» **Description of the task**
Locate the line that contains "(tset o.got (p.tr.psn" in the entries below, then repeat it and every following line through the line that contains "(∀ home step", exactly, and no others.

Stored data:
------------------------
/-- A DMA read ends. -/
def dmaRead (t : DmaTag) (r : DmaResult) (s : State) : State :=
  match t with
  | .desc ring => descRead ring r s
  | .input ring rseq => inputRead ring rseq r s
  | .target conn => targetRead conn r s

/-- DMA_READ_COMPLETION (R314). -/
def execDmaReadCompletion (t : DmaTag) (r : DmaResult) (s : State) : Res := .next (if serving s then dmaRead t r s else s)

/-- DMA_READ_TIMEOUT (R314): 50 ms without an answer fail the read as an aborted one does, with no byte received. -/
def execDmaReadTimeout (t : DmaTag) (s : State) : Res := .next (if serving s then dmaRead t (.aborted 0) s else s)

/-- DMA_WRITE_FAILURE (R314): a command's destination, or a ring, which stops with FAULT. -/
def execDmaWriteFailure (t : DmaWTag) (s : State) : Res :=
  .next (
    if !serving s then s
    else match t with
      | .dest ring rseq =>
        (match getCmd s ring rseq with
        | some c => if c.phase = .finished ∧ c.wrote ≠ 0 then dmaFailed (cmdFn s c) (destFailed c s) else s
        | none => s)
      | .ringWrite ring =>
        let r := getRing s ring
        if ring = mgmtRing ∨ (tget s.host.rings ring).isNone ∨ r.fault then s
        else dmaFailed (ringFn s ring) (setRing ring { r with fault := true } s)
      | .eventRing fn =>
        let r := evRing s fn
        if r.last.isNone ∨ r.fault then s else dmaFailed fn (setEv fn { r with fault := true } s))

/-! ## Contexts (R270) -/

/-- A port's miss queue holds 32 entries or fewer again: the credits withheld are returned. MISSQ_FULL_NS counts the time with some
port's queue full. -/
def missResume (port : Nat) (s : State) : State :=
  let x := getPort s port
  if !x.missFull ∨ 32 < x.missq.length then s
  else
    let granted := (x.granted.zip x.withheld).map fun (a, b) => (a + b) % 65536
    let s1 := setPort port { x with missFull := false, granted := granted, withheld := List.replicate 7 0 } s
    match (List.range 6).find? fun p => (getPort s1 p).missFull with
    | some p => modPort p (fun y => { y with missFullFrom := min y.missFullFrom x.missFullFrom }) s1
    | none => rmaCnt cMissqFullNs (now s - x.missFullFrom) s1

/-- The parked packets of a half leave a port's miss queue and are processed in order. -/
def unpark (conn port : Nat) (s : State) : State :=
  let l := ((getPort s port).missq.filter fun e => e.1 == conn).map (·.2)
  let s1 := modPort port (fun x => { x with missq := x.missq.filter fun e => e.1 != conn }) s
  missResume port (forEach l (rxCargo port) s1)

/-- CONTEXT_FETCH_DONE (R270). -/
def execContextFetchDone (conn : Nat) (s : State) : Res :=
  .next (
    if !(getConn s conn).fetching ∨ !serving s then s
    else
      let s1 := touchCtx conn (modConn conn (fun x => { x with fetching := false }) s)
      let s2 := forEach (List.range 6) (unpark conn) s1
      let own := s2.fab.loop.filter fun cg => !cg.packet.tr.cl && cg.packet.tr.dconn % 2 ^ 20 == conn
      pump conn (forEach own (rxCargo 6) s2))
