/-- What a requester hears: ACK covers the operations up to its PSN, a NAK ends the one that it names with its status or resends from the next
PSN, HOLD and RETRY_AFTER hold the sending, READ_RESP and ADD_RESP bring their operation's data, and CALL_RESP ends its CALL. -/
def Obligations.AnswersReachTheirOperation : Prop :=
  ∀ (port c : Nat) (p : Packet) (s : State), Hears s p c →
    (p.tr.top = 0x08 → exec (.rxAck port p) s = .next (ackUpTo c p.tr.psn (arrived port (.pkt p) c s))) ∧
    (p.tr.top = 0x09 → p.tr.raddr.toNat % 256 = nakSeq → exec (.rxNak port p) s =
      .next (pump c (resendFrom c (p.tr.psn + 1) (modConn c (fun x => { x with txHeld := false }) (ackUpTo c p.tr.psn (arrived port (.pkt p) c s)))))) ∧
    (∀ o s1, p.tr.top = 0x09 → p.tr.raddr.toNat % 256 ≠ nakSeq → s1 = ackUpTo c (p.tr.psn - 1) (arrived port (.pkt p) c s) →
      ((getConn s1 c).ops.find? fun o => o.sentPkts != 0 && o.psn == p.tr.psn) = some o → o.msg = none →
      exec (.rxNak port p) s = .next (progress c (opDone c o (nakStatus (p.tr.raddr.toNat % 256)) 0 s1))) ∧
    (p.tr.top = 0x0A → ∃ t, exec (.rxHold port p) s = .next t ∧ OnlyIn [.rma, .fab, .tap] s t ∧ (getConn t c).txHeld = true ∧
      (getConn t c).timerAt = now s ∧ (getConn t c).retries = (getConn s c).retries ∧ (getConn t c).ops = (getConn s c).ops) ∧
    (∀ o ∈ (getConn s c).ops, p.tr.top = 0x0B → o.sentPkts ≠ 0 → (p.tr.psn - o.psn).toNat < o.psns →
      ∃ t, exec (.rxRetryAfter port p) s = .next t ∧ OnlyIn [.rma, .fab, .tap] s t ∧
        (getConn t c).resendAt = some (now s + 1000 * bits p.tr.raddr.toNat 16 16, p.tr.psn) ∧ (getConn t c).ops = (getConn s c).ops) ∧
    (∀ o, p.tr.top = 0x03 → ((getConn s c).ops.find? fun o => o.kind == .read && o.sentPkts != 0 && decide ((p.tr.psn - o.psn).toNat < o.psns)) = some o →
      (tset o.got (p.tr.psn - o.psn).toNat p.payload).length ≠ o.psns →
      exec (.rxReadResp port p) s = .next (progress c (modConn c (fun x => { x with ops := x.ops.map fun y =>
        if y = o then { o with got := tset o.got (p.tr.psn - o.psn).toNat p.payload } else y }) (arrived port (.pkt p) c s)))) ∧
    (∀ o, p.tr.top = 0x05 → ((getConn s c).ops.find? fun o => o.kind == .add && o.sentPkts != 0 && o.psn == p.tr.psn) = some o →
      exec (.rxAddResp port p) s = .next (progress c (opDone c o .ok (fld p.payload 0 8) (arrived port (.pkt p) c s)))) ∧
    (∀ o m, p.tr.top = 0x11 → ((getConn s c).ops.find? fun o => o.kind == .call && o.sentPkts != 0 && o.psn == p.tr.psn) = some o →
      exec (.rxCallResp port p m) s = .next (takeResp c m (progress c (dropOp c o (arrived port (.resp p m) c s)))))

/-- CALL_RESP's counterpart: an expected CALL is served once, its answer is kept until its step is released or RETAIN_MS have passed, and an
access under a stamp newer than the map waits for at most 1 ms. -/
def Obligations.CallsAreServedOnce : Prop :=
  ∀ s : State, serving s = true →
    (∀ port p c step, Hears s p c → p.tr.top = 0x10 → p.tr.psn = (getConn s c).rxPsn → (getConn s c).mgmt = false → s.tap.halted = false →
      ∃ t, exec (.rxCall port p (.releaseStep step)) s = .next t ∧ OnlyIn (.retained :: rxAreas) s t ∧
        t.retained = s.retained.filter (fun r => !(r.home == (getConn s c).peerNode && r.step == step)) ∧ (getConn t c).rxPsn = p.tr.psn + 1) ∧
    (∀ port p c step i stamp q r, Hears s p c → p.tr.top = 0x10 → p.tr.psn = (getConn s c).rxPsn → (getConn s c).mgmt = false →
      retainedOf s (getConn s c).peerNode step i = some r →
      ∃ t, exec (.rxCall port p (.searchSub step i stamp q)) s = .next t ∧ OnlyIn rxAreas s t ∧ t.retained = s.retained ∧ (getConn t c).rxPsn = p.tr.psn + 1) ∧
    (∀ home step i r, retainedOf s home step i = some r →
      ∃ t, exec (.retentionExpiry home step i) s = .next t ∧ OnlyIn [.retained, .clk, .regs, .out, .host, .mgmt] s t ∧ t.regs.act = s.regs.act ∧
        t.retained = s.retained.erase r ∧ cnt t 0x1C0 = cnt s 0x1C0 + 1 ∧ r.born + retainNs s ≤ now t) ∧
    (∀ k h, tget s.rmx.held k = some h →
      ∃ t, exec (.stampHoldTimeout k) s = .next t ∧ tget t.rmx.held k = none ∧ cnt t rmxStale = cnt s rmxStale + 1 ∧ h.due ≤ now t ∧
        t.rmx.ents = s.rmx.ents ∧ t.mem = s.mem ∧ t.cmds = s.cmds) ∧
    (∀ ring rseq sub c u, Runs s ring rseq c → c.subs[sub]? = some u → u.busy = true → u.lost = false → u.answer = none →
      exec (.retentionBusyRetry ring rseq sub) s =
        .next (sendCall u.conn u.call (setCmd { c with subs := c.subs.set sub { u with busy := false } } (advanceTo u.due s))))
------------------------
» **Expected answer**
      (tset o.got (p.tr.psn - o.psn).toNat p.payload).length ≠ o.psns →
      exec (.rxReadResp port p) s = .next (progress c (modConn c (fun x => { x with ops := x.ops.map fun y =>
        if y = o then { o with got := tset o.got (p.tr.psn - o.psn).toNat p.payload } else y }) (arrived port (.pkt p) c s)))) ∧
    (∀ o, p.tr.top = 0x05 → ((getConn s c).ops.find? fun o => o.kind == .add && o.sentPkts != 0 && o.psn == p.tr.psn) = some o →
      exec (.rxAddResp port p) s = .next (progress c (opDone c o .ok (fld p.payload 0 8) (arrived port (.pkt p) c s)))) ∧
    (∀ o m, p.tr.top = 0x11 → ((getConn s c).ops.find? fun o => o.kind == .call && o.sentPkts != 0 && o.psn == p.tr.psn) = some o →
      exec (.rxCallResp port p m) s = .next (takeResp c m (progress c (dropOp c o (arrived port (.resp p m) c s)))))

/-- CALL_RESP's counterpart: an expected CALL is served once, its answer is kept until its step is released or RETAIN_MS have passed, and an
access under a stamp newer than the map waits for at most 1 ms. -/
def Obligations.CallsAreServedOnce : Prop :=
  ∀ s : State, serving s = true →
    (∀ port p c step, Hears s p c → p.tr.top = 0x10 → p.tr.psn = (getConn s c).rxPsn → (getConn s c).mgmt = false → s.tap.halted = false →
      ∃ t, exec (.rxCall port p (.releaseStep step)) s = .next t ∧ OnlyIn (.retained :: rxAreas) s t ∧
        t.retained = s.retained.filter (fun r => !(r.home == (getConn s c).peerNode && r.step == step)) ∧ (getConn t c).rxPsn = p.tr.psn + 1) ∧
    (∀ port p c step i stamp q r, Hears s p c → p.tr.top = 0x10 → p.tr.psn = (getConn s c).rxPsn → (getConn s c).mgmt = false →
      retainedOf s (getConn s c).peerNode step i = some r →
      ∃ t, exec (.rxCall port p (.searchSub step i stamp q)) s = .next t ∧ OnlyIn rxAreas s t ∧ t.retained = s.retained ∧ (getConn t c).rxPsn = p.tr.psn + 1) ∧
    (∀ home step i r, retainedOf s home step i = some r →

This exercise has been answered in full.